There are important practical applications to what he does, most important among them the challenge of finding ways to move large objects through smaller spaces. “There are a lot of scientific and engineering applications to having a physical object that can change shape,” he says. “This comes up in transportation or in the human body in blood vessels. You need to get something really small until it reaches its destination, and then can expand out.”
The National Science Foundation has been supporting Demaine’s research for more than a decade. In 2004, Demaine won a $400,000 Faculty Early Career Development (CAREER) award for his work in geometric folding algorithms. The award supports junior faculty who exemplify the role of teacher-scholars through outstanding research, excellent education, and the integration of education and research within the context of the mission of their organization. Demaine still teaches a class on the subject at MIT. (Video lectures of this class are available at no charge online.)
In 2003, Demaine received a prestigious $500,000 “no strings attached” MacArthur Fellowship, or “genius” grant.
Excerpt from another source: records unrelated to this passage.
-- ==== Sys2Proof/Certificates/Slice0/Obligations.lean ====
section
/-! DEFINITION. The statements. A result "in flight" is an entry of `Ctx.pend`, written when it falls due (O12). -/
open Sys2Proof Sys2Proof.Machine

/-! ### The whole machine -/

/-- O1. Decoding the word of a well-formed slot instruction gives the instruction back: every guard, register, modifier and
immediate at every value its encoding admits, in all five classes (R113, R119). -/
def Obligations.EncodedWordsDecode : Prop := ∀ (x : SlotInstr) (c : SlotClass), wellFormed x = true → classOf x.i = some c →
  decodeSlot c (encode x) = .ok x

/-- O2. Words decode to what the spec says they are: those the spec prints (in the worked examples of 04_encoding and 10_tape,
and at R462, R487, R488) and a few put together from R113 and the tables of the other classes; an unassigned opcode and a set
reserved bit do not decode. -/
def Obligations.SpecWordsDecode : Prop :=
  let at_ (c : SlotClass) (w : BitVec 32) (g : Guard) (e : EngineOps) (i : Instr) : Prop := decodeSlot c w = .ok ⟨g, e, i⟩
  let g0 : Guard := ⟨0, 0, 0⟩
  let e0 : EngineOps := ⟨0, 0, 0⟩
  decodeHeader 0xA2200020 = ⟨0x51, 0, 2, 0, 0, 1, 0, 0⟩ ∧ decodeHeader 0x80200000 = ⟨0x40, 0, 2, 0, 0, 0, 0, 0⟩ ∧
  at_ .S 0x38404280 ⟨3, 1, 0⟩ e0 (.addi 4 5 0) ∧ at_ .V 0x00007425 g0 e0 (.vaddF 7 8 9 1) ∧ at_ .S 0x0040427D g0 e0 (.addi 4 4 0x7D) ∧
  at_ .S 0x01140000 g0 e0 .exit ∧ at_ .S 0x018A0185 g0 e0 (.trap 3 5) ∧ at_ .S 0x018C0000 g0 e0 .rett ∧
  at_ .S 0x01C00208 g0 e0 (.tbegin 4 2) ∧ at_ .S 0x01C200D0 g0 e0 (.trec 5 1 0) ∧ at_ .S 0x01C41090 g0 e0 (.trecp 9 1) ∧
  at_ .S 0x01C63000 g0 e0 (.tend 3) ∧ at_ .S 0x01CA03D0 g0 e0 (.tpop 5 7 0) ∧
  at_ .G 0x0162521C g0 e0 (.vround 5 4 7 0) ∧ at_ .G 0x0164621C g0 ⟨6, 4, 7⟩ .vstat ∧
  at_ .M 0x00822080 g0 e0 (.mld 2 1) ∧ at_ .M 0x008C3214 g0 e0 (.mrec 3 4 5) ∧ at_ .L 0x0000328E g0 e0 (.ldl 3 5 3 2) ∧
  at_ .G 0x0002110F g0 e0 (.stg 1 2 3 3) ∧ at_ .G 0x00A0708B g0 e0 (.gaadd 7 1 2 1 1) ∧ at_ .G 0x0060410C g0 ⟨4, 2, 3⟩ .copy ∧
  decodeSlot .S 0x01FE0000 = .error .illegalOpcode ∧ decodeSlot .S 0x00000001 = .error .reservedEncoding

/-- O3. Every step from a state whose byte stores are in canonical form leaves them so, whatever it does. -/
def Obligations.StepKeepsMemoryForm : Prop := ∀ s t : State, s.wf = true → step s = .next t → t.wf = true

/-- O4. What reset leaves: the values the spec gives (R11, R34, R107, R108, R165, R169, R394, R429, R502), and empty stores
(log 1, log 2). -/
def Obligations.ResetState : Prop :=
  let s := State.reset
  s.wf = true ∧ (∀ c ∈ s.boxes.flatMap (fun b => [b.a, b.b]), c.mode = .idle ∧ c.csr.frlen = 0x800 ∧ c.csr.tvec = 0 ∧ c.csr.tstat = 0 ∧
    c.regs.k = [] ∧ c.regs.fstat = 0 ∧ c.ras = [] ∧ c.lnu = {} ∧ c.mq = [] ∧ c.pend = []) ∧
  s.boxes.length = 256 ∧ (∀ b ∈ s.boxes, b.core.cyc = 0 ∧ b.core.frzcyc = 0 ∧ b.core.ddthr.toNat % 1024 = 0x2BC ∧ b.core.ddstat = 0 ∧
    b.core.l1 = []) ∧
  s.pk.own = 0xFF ∧ s.pk.reduced = true ∧ s.pk.ioRd 0x20008 = 0x4E20 ∧ s.pk.ioRd 0x30008 = 0x64 ∧ s.pk.ioRd 0x73000 = 0x1000000000010000 ∧
  s.pk.ioRd 0x20000 = 0x10 ∧ s.tstamp = 0 ∧ s.pk.msc = [] ∧ s.pk.copiesSound ∧ s.pk.ops = [] ∧ (∀ i, s.pk.tl i = {}) ∧
  (∀ sp a n, s.pk.mem.read ⟨sp, a, n⟩ = List.replicate n 0)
In describing his work at the time, the MacArthur Foundation said: “Demaine moves readily between the theoretical and the playful, with a keen eye to revealing the former in the latter. For example, he recently demonstrated that a popular computer game, Tetris, represents an example of a computational geometry problem that falls into the ‘NP-complete’ category, implying explosive growth in difficulty with no shortcuts available.”
The Demaine sculptures in the Renwick exhibit explore the concept of curved creases, a departure from traditional origami, which typically involves folding straight creases.
“We have mathematical tools for designing straight crease origami, but the challenge has been curved creases,” he says. “There is little mathematical understanding of curved creases, and how to design them. We wanted to explore that, and are still exploring it. The more experimental design we do, the more we get an intuitive understanding of how to encourage the paper into a particular shape. The mathematical goal is to be able to automatically design, with a computational tool, any 3-D form you want with these curved creases.
“Suppose you want to fold a space station,” he adds. “You give the computer algorithm your 3-D drawing of your space station and it tells you how to put in the curved creases, and if you put them in at once, it will pop into your desired shape.”
The Demaines attach great value to the interplay of art and science.
“On the one hand, we have some very interesting geometric sculpture. And, on the other hand, we are growing our understanding of these forms that ultimately will lead to some scientific and engineering applications,” he says. “Our sculptures also represent a different way of communicating with the public. For scientists, it’s another medium to communicate that there are both interesting and beautiful things in science and math.”